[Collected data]
*** Begin section ***

/-- An access at the fabric die goes on to the router once a tag is free and its package's window admits it (R424, R425); one that
has no path is answered (R412, R428). -/
def State.letOut (s : State) (id : Nat) : State :=
  let left : State := { s with fabric := { s.fabric with waiting := s.fabric.waiting.filter fun i => decide (i ≠ id) } }
  match s.accs.get id with
  | none => left
  | some a =>
    let pkg := pkgOf a.pa
    let w := s.fabric.window pkg
    if s.commitHeld id a then s
    else if !s.fabric.inside pkg then left.refuse id a 5
    else
      match s.fabricRefusal pkg a.wireCls, s.fabric.freeTag with
      | some r, _ => left.refuse id a r
      | none, none => s
      | none, some n =>
        if a.commits || (decide (w.flits + a.wireFlits.1 ≤ w.wd) && !s.waitsFor (s.fabric.waiting.takeWhile fun i => decide (i ≠ id)) pkg) then
          left.allocateTag id a n
        else s

/-- What waits at the fabric die and at its router goes on as far as it may, in arrival order. -/
def State.releaseWaiting (s : State) : State := (s.fabric.waiting.foldl State.letOut s).pump

/-- An access of this package is at the fabric die. -/
def State.atFabric (s : State) (id : Nat) (a : Access) : State :=
  if a.tag.isSome || s.fabric.waiting.contains id then s
  else ({ s with fabric := { s.fabric with waiting := s.fabric.waiting ++ [id] } }).releaseWaiting

/-- Sends an access of the step's stream to its home (R484). -/
def State.send (s : State) (a : NewAccess) : State × Nat :=
  let id := s.nextId
  let acc : Access :=
    { core := s.curKey, slot := s.cur.slot, stream := s.cur.stream, kind := a.kind, pc := s.curPc, va := a.va, pa := a.pa,
      size := a.size, cls := a.cls, issued := s.pcc + a.delay, performAt := 0, replyAt := 0, order := a.order,
      value := a.value, performed := false, error := none, window := s.qwin, lease := a.lease, tag := none, host := 0 }
  (({ s with nextId := id + 1 }).startAccess id acc (if a.message then (1, 1) else a.kind.flits), id)

/-! ### Checks of a global access (R131, R287) -/

/-- The permission an access needs (R131). -/
inductive Perm where
  | read | write | both
  deriving DecidableEq, Repr

/-- What the checks of a global access answer. -/
inductive Checked where
  | ok (pa : Nat) (e : TlbEntry)
  | miss
  | fail (t : TrapArgs)
  deriving DecidableEq, Repr

/-- Whether the register block or window of an address refuses the step's unit (R287, R288, R435): a register
block admits only the control die, configuration space no atomic, and the host window of a context is open
while its HOSTBASE.EN is 1. -/
def State.refusesUnit (s : State) (pa : Nat) (p : Perm) : Bool :=
  isConfig pa &&
    (match regionOf (localOf pa) with
     | .regs _ _ => decide (s.cur.stream ≠ .control) || decide (p = .both)
     | .hostWindow _ => decide (p = .both) || decide (s.host.base.getD s.curCtx 0 % 2 = 0)
     | _ => decide (p = .both))

/-- Checks 1 to 3 of R131 for an address of the step's stream. -/
def State.checkAccess (s : State) (ea : Word) (size : Nat) (p : Perm) : Checked :=
  if ea.toNat % size ≠ 0 then .fail { cause := causeAlignment, addr := ea }
  else if ea.toNat ≥ pow2 56 then .fail { cause := causeTranslation, addr := ea, detail := 0x20 }
  else
    match s.lookup s.curKey s.curCtx ea.toNat with
    | none => .miss
    | some e =>
      let pa := e.phys ea.toNat
      if (p ≠ .read && !e.writable) || s.refusesUnit pa p then .fail { cause := causeProtection, addr := ea }
      else .ok pa e

/-- Goes on with the physical address once the checks pass; a miss holds the stream until the walk ends
(R132), and a failed check traps. -/
def withAddress (ea : Word) (size : Nat) (p : Perm) (s : State) (k : Nat → TlbEntry → Out) : Out :=
  match s.checkAccess ea size p with
  | .ok pa e => k pa e
  | .fail t => trapWith s t
  | .miss =>
    let (s', id) := s.startWalk ea false
    .next (s'.holdFor (.walk id))

/-! ### Outstanding accesses of a stream (R134) -/

/-- Whether an access belongs to the scalar stream of the step. -/
def State.mine (s : State) (a : Access) : Bool :=
  decide (a.core = s.curKey) && decide (a.slot = s.cur.slot) && decide (a.stream = s.cur.stream)

/-- The loads and atomics a stream has outstanding. -/
def State.outstanding (s : State) : Nat :=
  (s.accs.filter fun p => s.mine p.2 && (match p.2.kind with
    | .load .. => true
    | .block _ => true
    | .amo .. => true
    | .ldq _ => true
    | _ => false)).length

/-- The limit of R134. -/
def Stream.loadLimit : Stream → Nat
  | .eft => 48
  | .control => 32
  | _ => 16

/-- An access beyond the limit waits at issue (R134). -/
def withRoom (s : State) (k : Out) : Out :=
  if s.outstanding < s.cur.stream.loadLimit then k else .next (s.holdFor .resource)

/-! ### The core's order and leases -/

/-- Takes the next place in the core's issue order (R307). -/
def State.nextOrder (s : State) : Nat := s.here.mem.order

def State.bumpOrder (s : State) : State :=
  match s.cur.stream with
  | .control => s
  | _ => s.modHere fun c => { c with mem := { c.mem with order := c.mem.order + 1 } }

/-- The lease level of a page (R298). -/
def TlbEntry.leaseLevel (e : TlbEntry) : Nat := if e.writable then 0 else 4

/-- The lease tag that a fill requested now takes (R298). -/
def Core.leaseTag (c : Core) (e : TlbEntry) : Nat × BitVec 32 × Nat :=
  (e.leaseLevel, c.job.ph[if e.leaseLevel = 0 then 0 else 4]'(by split <;> omega), c.mem.epoch)

/-- Whether a lease tag is valid on a core (R298, R299). -/
def Core.leaseValid (c : Core) (level : Nat) (ph : BitVec 32) (epoch : Nat) : Bool :=
  if level = 0 then decide (ph = c.job.ph[0]) && decide (epoch = c.mem.epoch) else decide (ph = c.job.ph[4])

/-- The sector of a load that hits a valid lease, with no older access of the core to it in flight. The loads of a sector that
its core has evicted dirty miss, and its entry answers them (R301). -/
def State.leaseHit (s : State) (pa : Nat) : Option L1Sector :=
  let c := s.here
  let evicted := c.mem.pend.any fun p => decide (p.place = .versioned) && decide (p.pa / 128 = pa / 128) && s.ownDie s.cur.core pa
  if evicted then none else
  match c.mem.l1.get (pa / 128) with
  | none => none
  | some e =>
    if c.leaseValid e.level e.ph e.epoch &&
        !(s.accs.any fun p => decide (p.2.core = s.cur.core) && decide (p.2.pa / 128 = pa / 128))
    then some e else none

/-! ### Scalar loads (R133, R134) -/

/-- The value of an access of the given size, extended to 64 bits (R133). -/
def extend (signed : Bool) (size v : Nat) : Word :=
  if signed then wordOfInt (sextNat v (8 * size)) else BitVec.ofNat 64 (v % pow2 (8 * size))

/-- Whether a field that names a destination is x0. -/
def regDest (d : BitVec 5) : Nat := d.toNat

/-- The place at which a stream notes an access that it awaits: the destination register, or for x0, which no instruction waits
for, a place past the registers (R43, R134). -/
def awaitKey (d id : Nat) : Nat := if d = 0 then 32 + id else d

/-- Notes that register d awaits an access (R134). -/
def Scalar.await (sc : Scalar) (d : BitVec 5) (id : Nat) : Scalar := { sc with waits := sc.waits.set (awaitKey d.toNat id) id }

/-- Starts a read of global memory for the step's stream: with a valid lease its data is there in 6 cycles
(R289) and no home access is made (R484); else the home answers, and the fill takes the lease tag of now (R298). -/
def State.startRead (s : State) (kind : AccKind) (va : Word) (pa size cls delay : Nat) (e : TlbEntry) : State × Nat :=
  let order := s.nextOrder
  let cached := !(s.cur.stream = .control) && !isConfig pa
  match if cached then s.leaseHit pa else none with
  | some sec =>
    let v := overlayStores (fld sec.data.toNat (8 * (pa % 128 + size) - 1) (8 * (pa % 128))) pa size s.here.mem.pend
    let bad := (granulesOf pa size).any fun g => badUnder s.here.mem.pend (sec.poison.has g) g
    let id := s.nextId
    let acc : Access :=
      { core := s.curKey, slot := s.cur.slot, stream := s.cur.stream, kind, pc := s.curPc, va, pa, size, cls,
        issued := s.pcc + delay, performAt := s.pcc + delay, replyAt := s.pcc + delay + 6, order, value := v,
        performed := true, error := if bad then some .poison else none, window := s.qwin, lease := none,
        tag := none, host := 0 }
    ((({ s with accs := s.accs.set id acc, nextId := id + 1 }).schedule (s.pcc + delay + 6) (acc.ending id)).bumpOrder, id)
  | none =>
    let lease := if cached then some (s.here.leaseTag e) else none
    let (s1, id) := s.send { kind, va, pa, size, cls, value := e.va + e.level, order, lease, delay }
    (s1.bumpOrder, id)

/-- A scalar load (R133, R134). -/
def loadForm (d a : BitVec 5) (sz c : BitVec 2) (o : BitVec 12) (signed : Bool) (s : State) : Out :=
  onStreams true true true s <| withFields [d, a] s <| withReads [a] s <| withRoom s <|
    let size := pow2 sz.toNat
    let ea := s.x a + o.signExtend 64 * BitVec.ofNat 64 size
    withAddress ea size .read s fun pa e =>
      let (s1, id) := s.startRead (.load (regDest d) signed) ea pa size c.toNat 0 e
      .next (s1.finish fun sc => sc.await d id)

def execLd (d a : BitVec 5) (sz c : BitVec 2) (o : BitVec 12) (s : State) : Out := loadForm d a sz c o true s
def execLdu (d a : BitVec 5) (sz c : BitVec 2) (o : BitVec 12) (s : State) : Out := loadForm d a sz c o false s

/-! ### Scalar stores (R133, R293) -/

/-- The low bytes of a register (R133). -/
def storeValue (v : Word) (size : Nat) : Nat := v.toNat % pow2 (8 * size)

/-- A new pending store of the step's stream. -/
def State.newStore (s : State) (va : Word) (pa size cls value : Nat) (place : StorePlace) : PStore :=
  { order := s.nextOrder, slot := s.cur.slot, stream := s.cur.stream, pa, size, value, cls, place,
    performed := decide (place = .dirty), acked := decide (place = .dirty), committing := false, fenced := 0,
    poison := false, window := s.qwin, va, ctx := s.curCtx }

/-- A pending store is made of the byte ranges that one access writes, in one place of the core's order (R219). -/
def State.addStores (s : State) (va : Word) (pa cls value : Nat) (place : StorePlace) (runs : List (Nat × Nat)) : State :=
  let ps := runs.map fun r => s.newStore va (pa + r.1) r.2 cls (value / pow2 (8 * r.1) % pow2 (8 * r.2)) place
  s.modHere fun c => { c with mem := { c.mem with pend := c.mem.pend ++ ps } }

/-- Commit(addr, data, size) of R10 for a compute core: a store to its own die is performed into a dirty
sector at once; any other is written through as a pending version at its home (R293). A store to
configuration space bypasses both and acts when performed (R288). -/
def State.postStore (s : State) (kind : AccKind) (va : Word) (pa size cls value delay : Nat) (runs : List (Nat × Nat)) : State :=
  let own := s.ownDie s.cur.core pa && (s.route s.cur.core pa cls 1 1 true).error = none
  if own then (s.addStores va pa cls value .dirty runs).bumpOrder
  else if isConfig pa then
    runs.foldl (fun (s : State) r =>
      (s.send { kind, va, pa := pa + r.1, size := r.2, cls, value := value / pow2 (8 * r.1) % pow2 (8 * r.2), order := s.nextOrder, delay }).1.bumpOrder) s
  else
    ((s.addStores va pa cls value .inFlight runs).send { kind, va, pa, size, cls, value, order := s.nextOrder, delay }).1.bumpOrder

/-- Both copies of a twin group must agree on what a store does (R283). -/
def Scalar.agreeOn {α : Type} [DecidableEq α] (sc : Scalar) (f : RegFile → α) : Bool :=
  match sc.twin with
  | some t => decide (f sc.rf = f t)
  | none => true

/-- Whether a store changes the HOSTBASE of a context with a launch in flight, against R435. -/
def State.breaksHostbase (s : State) (pa size v : Nat) : Bool :=
  s.isLocal pa &&
    (match regionOf (localOf pa) with
     | .regs .hostbase o =>
       let old := s.host.base.getD (o / 8) 0
       let new := overlay old (o / 8 * 8) 8 v o size
       s.launched (o / 8) && decide (fld new 63 12 * 4096 + new % 2 ≠ old)
     | _ => false)

/-- ST (R133): posted once its checks pass (R134). On the control die the store commits when performed (R310); one that breaks R435 is
ILLEGAL_OPERAND and changes nothing (R2; DEDUCED, log 43). -/
def execSt (d a : BitVec 5) (sz c : BitVec 2) (o : BitVec 12) (s : State) : Out :=
  onStreams true false true s <| withReads [d, a] s <|
    let size := pow2 sz.toNat
    let off := o.signExtend 64 * BitVec.ofNat 64 size
    let ea := s.x a + off
    let v := storeValue (s.x d) size
    withAddress ea size .write s fun pa _ =>
      check (s.scalar.agreeOn fun r => (r.get a + off, storeValue (r.get d) size)) causeTwin s <|
        if s.cur.stream = .control then
          check (!s.breaksHostbase pa size v) causeOperand s <|
          .next ((s.send { kind := .store, va := ea, pa, size, cls := c.toNat, value := v, order := 0 }).1.finish id)
        else .next ((s.postStore .store ea pa size c.toNat v 0 [(0, size)]).finish id)

/-! ### Atomics (R36, R137, R302, R303) -/

/-- The new value of an atomic (R137): operation code, FP or integer, operand b and compare value, all of
w bits. FP operations round to nearest even and set no flag (R36). -/
def amoResult (op size old b : Nat) : Nat :=
  let m := pow2 (8 * size)
  let f := if size = 8 then Fmt.f64 else Fmt.f32
  match op with
  | 0 => (old + b) % m
  | 1 => old &&& b
  | 2 => old ||| b
  | 3 => old ^^^ b
  | 4 => if sextNat b (8 * size) < sextNat old (8 * size) then b else old
  | 5 => if sextNat old (8 * size) < sextNat b (8 * size) then b else old
  | 6 => b
  | 7 => b
  | 8 => (f.add .rne old b).bits
  | 9 => (f.minMax false old b).bits
  | 10 => (f.minMax true old b).bits
  | 11 => if b < old then b else old
  | _ => if old < b then b else old

/-- The bytes an atomic leaves: a failed cas writes nothing (R137). -/
def amoNew (op size old b cmp : Nat) : Nat :=
  if op = 7 ∧ old ≠ cmp then old else amoResult op size old b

*** End section ***

**Exercise brief**
Copy out only the lines of the records above from the one with "a sector that" through the one with "its core has", exactly as they stand, both included.

**Exercise response**
/-- The sector of a load that hits a valid lease, with no older access of the core to it in flight. The loads of a sector that
its core has evicted dirty miss, and its entry answers them (R301). -/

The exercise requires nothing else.